> To do:
Go through the entries below and copy each line containing the word "lsave".

====== Given data ======

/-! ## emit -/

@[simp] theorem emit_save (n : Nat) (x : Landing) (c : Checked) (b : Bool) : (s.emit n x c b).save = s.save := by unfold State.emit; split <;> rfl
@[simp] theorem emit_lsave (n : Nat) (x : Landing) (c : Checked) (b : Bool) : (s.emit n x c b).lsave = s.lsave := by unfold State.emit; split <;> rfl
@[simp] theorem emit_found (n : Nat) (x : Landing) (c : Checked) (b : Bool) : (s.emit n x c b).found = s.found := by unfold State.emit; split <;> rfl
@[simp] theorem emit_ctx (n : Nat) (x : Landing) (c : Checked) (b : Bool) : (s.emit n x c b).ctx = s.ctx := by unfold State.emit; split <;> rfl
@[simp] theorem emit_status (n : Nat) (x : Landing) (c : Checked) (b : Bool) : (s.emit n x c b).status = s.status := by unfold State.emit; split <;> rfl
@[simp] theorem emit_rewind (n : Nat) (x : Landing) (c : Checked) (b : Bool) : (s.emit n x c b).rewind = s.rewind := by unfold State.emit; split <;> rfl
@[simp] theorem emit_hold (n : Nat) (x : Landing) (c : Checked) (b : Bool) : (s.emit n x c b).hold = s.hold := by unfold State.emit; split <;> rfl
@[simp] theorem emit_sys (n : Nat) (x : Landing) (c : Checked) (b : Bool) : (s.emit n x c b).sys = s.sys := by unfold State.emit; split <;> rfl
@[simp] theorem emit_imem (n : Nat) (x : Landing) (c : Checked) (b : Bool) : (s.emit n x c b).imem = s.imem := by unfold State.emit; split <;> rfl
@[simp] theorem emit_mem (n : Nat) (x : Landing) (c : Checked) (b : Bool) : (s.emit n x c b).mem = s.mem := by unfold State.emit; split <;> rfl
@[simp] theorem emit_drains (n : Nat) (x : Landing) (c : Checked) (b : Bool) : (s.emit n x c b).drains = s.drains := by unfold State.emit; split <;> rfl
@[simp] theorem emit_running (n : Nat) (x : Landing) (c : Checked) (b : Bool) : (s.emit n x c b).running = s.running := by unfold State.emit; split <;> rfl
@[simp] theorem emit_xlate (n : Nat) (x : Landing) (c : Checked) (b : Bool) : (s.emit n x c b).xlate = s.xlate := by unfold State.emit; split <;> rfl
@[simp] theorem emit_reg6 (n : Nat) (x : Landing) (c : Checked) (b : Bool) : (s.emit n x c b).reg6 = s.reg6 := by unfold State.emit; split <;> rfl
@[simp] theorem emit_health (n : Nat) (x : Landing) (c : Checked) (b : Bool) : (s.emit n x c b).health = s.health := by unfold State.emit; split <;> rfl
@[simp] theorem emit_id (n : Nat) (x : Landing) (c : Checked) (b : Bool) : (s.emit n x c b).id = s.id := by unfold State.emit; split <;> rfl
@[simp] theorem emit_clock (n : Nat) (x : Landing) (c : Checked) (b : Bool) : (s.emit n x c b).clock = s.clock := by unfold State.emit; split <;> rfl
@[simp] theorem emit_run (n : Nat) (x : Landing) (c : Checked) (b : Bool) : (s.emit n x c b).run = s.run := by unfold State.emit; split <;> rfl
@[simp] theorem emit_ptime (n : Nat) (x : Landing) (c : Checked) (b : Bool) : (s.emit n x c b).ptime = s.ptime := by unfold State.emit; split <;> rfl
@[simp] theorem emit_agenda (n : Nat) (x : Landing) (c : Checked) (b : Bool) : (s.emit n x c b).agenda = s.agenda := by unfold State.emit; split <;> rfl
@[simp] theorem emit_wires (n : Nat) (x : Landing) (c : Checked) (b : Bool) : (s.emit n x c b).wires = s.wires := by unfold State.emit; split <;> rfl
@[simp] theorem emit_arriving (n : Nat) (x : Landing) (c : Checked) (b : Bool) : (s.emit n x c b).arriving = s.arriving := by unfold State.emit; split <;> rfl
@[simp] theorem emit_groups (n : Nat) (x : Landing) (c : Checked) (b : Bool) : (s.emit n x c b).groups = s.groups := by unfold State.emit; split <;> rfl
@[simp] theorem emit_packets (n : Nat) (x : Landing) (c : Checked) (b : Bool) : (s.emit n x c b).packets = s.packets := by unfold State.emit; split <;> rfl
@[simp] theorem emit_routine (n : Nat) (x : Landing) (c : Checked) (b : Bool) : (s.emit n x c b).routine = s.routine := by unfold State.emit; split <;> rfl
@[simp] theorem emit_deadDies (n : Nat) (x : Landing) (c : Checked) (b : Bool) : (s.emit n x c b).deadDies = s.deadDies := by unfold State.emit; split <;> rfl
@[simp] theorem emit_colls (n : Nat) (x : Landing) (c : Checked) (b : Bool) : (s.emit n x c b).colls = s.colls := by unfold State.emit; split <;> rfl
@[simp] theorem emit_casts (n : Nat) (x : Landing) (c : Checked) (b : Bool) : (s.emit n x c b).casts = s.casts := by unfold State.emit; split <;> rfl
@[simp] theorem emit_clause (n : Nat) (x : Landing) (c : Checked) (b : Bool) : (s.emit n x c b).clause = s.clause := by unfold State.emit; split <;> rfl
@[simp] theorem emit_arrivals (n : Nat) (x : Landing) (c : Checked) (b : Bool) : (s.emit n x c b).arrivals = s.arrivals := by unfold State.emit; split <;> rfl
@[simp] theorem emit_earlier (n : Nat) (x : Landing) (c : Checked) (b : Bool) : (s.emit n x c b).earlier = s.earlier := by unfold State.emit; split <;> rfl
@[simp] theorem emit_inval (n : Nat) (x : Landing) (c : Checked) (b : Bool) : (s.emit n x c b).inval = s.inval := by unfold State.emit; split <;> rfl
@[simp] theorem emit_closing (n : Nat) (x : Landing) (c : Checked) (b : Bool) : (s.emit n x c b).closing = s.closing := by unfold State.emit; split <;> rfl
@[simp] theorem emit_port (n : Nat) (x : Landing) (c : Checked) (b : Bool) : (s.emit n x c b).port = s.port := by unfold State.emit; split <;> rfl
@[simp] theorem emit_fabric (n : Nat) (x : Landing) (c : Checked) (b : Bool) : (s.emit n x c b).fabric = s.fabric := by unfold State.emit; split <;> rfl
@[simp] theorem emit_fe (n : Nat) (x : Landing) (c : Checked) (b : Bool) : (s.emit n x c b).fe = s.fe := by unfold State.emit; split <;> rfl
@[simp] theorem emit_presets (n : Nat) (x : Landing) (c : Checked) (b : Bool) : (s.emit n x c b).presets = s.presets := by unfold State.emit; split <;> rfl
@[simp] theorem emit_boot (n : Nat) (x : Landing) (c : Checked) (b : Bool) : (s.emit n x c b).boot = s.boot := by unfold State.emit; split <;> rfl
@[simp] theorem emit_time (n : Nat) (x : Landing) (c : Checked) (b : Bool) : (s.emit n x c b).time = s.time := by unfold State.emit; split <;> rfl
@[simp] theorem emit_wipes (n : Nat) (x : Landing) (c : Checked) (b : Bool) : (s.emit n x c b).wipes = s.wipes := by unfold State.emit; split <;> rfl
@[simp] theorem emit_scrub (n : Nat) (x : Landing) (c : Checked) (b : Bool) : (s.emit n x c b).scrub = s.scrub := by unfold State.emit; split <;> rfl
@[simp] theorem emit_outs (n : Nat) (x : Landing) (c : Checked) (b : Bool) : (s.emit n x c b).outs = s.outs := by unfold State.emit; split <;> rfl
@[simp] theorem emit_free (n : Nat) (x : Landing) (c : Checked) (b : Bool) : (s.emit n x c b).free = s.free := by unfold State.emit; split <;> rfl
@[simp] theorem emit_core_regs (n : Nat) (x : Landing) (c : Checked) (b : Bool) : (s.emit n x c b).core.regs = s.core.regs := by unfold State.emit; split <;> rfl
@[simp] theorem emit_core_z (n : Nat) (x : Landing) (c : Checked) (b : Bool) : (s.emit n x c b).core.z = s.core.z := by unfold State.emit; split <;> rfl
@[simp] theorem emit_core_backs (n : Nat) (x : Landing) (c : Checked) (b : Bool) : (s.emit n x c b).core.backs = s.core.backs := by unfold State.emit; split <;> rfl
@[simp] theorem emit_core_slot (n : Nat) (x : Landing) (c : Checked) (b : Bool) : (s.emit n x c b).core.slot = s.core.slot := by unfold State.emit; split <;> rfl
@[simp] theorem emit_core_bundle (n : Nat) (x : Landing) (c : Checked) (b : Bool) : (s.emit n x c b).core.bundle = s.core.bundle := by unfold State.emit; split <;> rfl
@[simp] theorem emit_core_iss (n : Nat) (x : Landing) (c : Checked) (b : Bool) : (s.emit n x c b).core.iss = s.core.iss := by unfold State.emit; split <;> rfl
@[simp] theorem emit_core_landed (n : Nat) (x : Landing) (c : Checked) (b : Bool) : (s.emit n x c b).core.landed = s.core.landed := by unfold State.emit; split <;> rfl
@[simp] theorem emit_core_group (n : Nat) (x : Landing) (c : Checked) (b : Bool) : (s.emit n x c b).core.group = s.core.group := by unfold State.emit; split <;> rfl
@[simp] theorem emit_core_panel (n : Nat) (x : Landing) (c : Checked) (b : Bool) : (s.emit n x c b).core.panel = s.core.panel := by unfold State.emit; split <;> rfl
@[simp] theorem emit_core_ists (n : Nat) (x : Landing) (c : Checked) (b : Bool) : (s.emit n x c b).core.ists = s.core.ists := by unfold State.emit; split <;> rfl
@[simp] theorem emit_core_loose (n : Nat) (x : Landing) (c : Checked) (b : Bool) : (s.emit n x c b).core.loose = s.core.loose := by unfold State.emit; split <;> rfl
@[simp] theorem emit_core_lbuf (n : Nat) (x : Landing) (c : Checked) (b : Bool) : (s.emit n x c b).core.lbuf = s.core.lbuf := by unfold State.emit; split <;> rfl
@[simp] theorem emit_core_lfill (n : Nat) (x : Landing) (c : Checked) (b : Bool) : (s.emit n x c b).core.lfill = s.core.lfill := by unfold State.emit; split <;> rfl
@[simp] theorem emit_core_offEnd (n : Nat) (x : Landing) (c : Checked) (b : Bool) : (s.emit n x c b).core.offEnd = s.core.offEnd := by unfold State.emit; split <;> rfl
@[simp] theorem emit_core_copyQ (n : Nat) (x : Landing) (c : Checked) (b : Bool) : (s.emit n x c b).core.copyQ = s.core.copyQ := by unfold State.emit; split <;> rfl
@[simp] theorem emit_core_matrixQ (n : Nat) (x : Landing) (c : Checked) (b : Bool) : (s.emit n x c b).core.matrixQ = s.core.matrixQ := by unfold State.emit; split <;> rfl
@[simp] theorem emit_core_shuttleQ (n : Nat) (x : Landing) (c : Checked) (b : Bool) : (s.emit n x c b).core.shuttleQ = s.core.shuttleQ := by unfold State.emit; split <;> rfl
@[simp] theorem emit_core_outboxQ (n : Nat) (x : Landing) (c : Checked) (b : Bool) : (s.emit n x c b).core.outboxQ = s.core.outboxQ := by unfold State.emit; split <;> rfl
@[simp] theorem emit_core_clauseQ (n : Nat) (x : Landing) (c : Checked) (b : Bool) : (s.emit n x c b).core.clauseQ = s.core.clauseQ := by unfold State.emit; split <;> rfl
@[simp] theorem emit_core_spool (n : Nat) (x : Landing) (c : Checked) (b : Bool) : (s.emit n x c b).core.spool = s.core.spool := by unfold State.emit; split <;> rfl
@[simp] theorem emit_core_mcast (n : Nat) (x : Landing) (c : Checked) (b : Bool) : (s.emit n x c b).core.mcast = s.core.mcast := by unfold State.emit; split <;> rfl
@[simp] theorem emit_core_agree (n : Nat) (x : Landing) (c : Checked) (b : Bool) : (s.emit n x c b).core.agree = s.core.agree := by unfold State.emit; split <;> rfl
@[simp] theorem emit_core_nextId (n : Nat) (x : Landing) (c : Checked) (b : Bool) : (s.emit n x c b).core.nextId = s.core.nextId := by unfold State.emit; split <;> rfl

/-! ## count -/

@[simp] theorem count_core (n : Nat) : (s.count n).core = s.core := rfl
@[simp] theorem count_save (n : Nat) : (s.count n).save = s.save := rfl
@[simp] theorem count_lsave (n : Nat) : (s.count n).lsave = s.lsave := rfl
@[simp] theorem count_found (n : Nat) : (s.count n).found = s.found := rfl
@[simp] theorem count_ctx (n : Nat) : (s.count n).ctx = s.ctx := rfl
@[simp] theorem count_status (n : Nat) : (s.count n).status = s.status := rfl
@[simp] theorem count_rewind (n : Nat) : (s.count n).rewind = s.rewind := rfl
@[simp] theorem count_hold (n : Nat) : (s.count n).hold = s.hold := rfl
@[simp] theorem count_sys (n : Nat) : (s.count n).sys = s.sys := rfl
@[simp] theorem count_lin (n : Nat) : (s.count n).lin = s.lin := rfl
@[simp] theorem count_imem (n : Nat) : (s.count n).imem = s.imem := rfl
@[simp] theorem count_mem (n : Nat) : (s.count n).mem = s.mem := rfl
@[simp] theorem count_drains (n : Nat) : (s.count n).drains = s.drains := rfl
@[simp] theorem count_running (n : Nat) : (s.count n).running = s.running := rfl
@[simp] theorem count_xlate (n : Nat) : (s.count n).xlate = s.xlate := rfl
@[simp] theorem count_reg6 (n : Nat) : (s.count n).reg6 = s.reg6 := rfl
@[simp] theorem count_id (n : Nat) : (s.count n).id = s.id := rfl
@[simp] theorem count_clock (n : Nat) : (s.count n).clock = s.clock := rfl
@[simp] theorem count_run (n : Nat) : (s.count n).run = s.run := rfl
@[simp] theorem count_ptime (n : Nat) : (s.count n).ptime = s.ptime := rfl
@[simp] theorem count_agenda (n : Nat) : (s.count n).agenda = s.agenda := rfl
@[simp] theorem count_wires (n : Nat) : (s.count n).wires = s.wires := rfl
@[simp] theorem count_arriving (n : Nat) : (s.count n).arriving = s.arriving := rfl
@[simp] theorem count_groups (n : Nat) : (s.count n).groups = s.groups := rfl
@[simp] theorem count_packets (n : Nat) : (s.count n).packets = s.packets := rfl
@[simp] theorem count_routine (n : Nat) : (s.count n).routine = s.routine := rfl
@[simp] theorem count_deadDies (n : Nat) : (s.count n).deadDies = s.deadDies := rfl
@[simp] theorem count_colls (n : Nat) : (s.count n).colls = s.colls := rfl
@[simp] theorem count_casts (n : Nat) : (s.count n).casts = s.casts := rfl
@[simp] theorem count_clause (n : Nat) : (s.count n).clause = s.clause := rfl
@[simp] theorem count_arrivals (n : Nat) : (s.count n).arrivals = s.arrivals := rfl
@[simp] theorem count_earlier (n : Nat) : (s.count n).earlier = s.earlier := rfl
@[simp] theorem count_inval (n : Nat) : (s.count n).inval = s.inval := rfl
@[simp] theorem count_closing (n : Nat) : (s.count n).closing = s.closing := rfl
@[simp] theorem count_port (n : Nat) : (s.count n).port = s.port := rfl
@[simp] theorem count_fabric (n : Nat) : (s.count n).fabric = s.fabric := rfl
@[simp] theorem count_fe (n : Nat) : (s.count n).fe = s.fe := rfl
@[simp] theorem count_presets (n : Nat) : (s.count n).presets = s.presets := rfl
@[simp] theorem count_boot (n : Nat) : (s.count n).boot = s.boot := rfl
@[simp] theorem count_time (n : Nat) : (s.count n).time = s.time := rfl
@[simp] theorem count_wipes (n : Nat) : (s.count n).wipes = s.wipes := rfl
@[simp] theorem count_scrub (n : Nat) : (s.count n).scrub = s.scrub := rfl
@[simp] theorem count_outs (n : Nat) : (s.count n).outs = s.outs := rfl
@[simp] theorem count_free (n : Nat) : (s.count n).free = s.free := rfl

======

> Solution to this exercise:
@[simp] theorem emit_lsave (n : Nat) (x : Landing) (c : Checked) (b : Bool) : (s.emit n x c b).lsave = s.lsave := by unfold State.emit; split <;> rfl
@[simp] theorem count_lsave (n : Nat) : (s.count n).lsave = s.lsave := rfl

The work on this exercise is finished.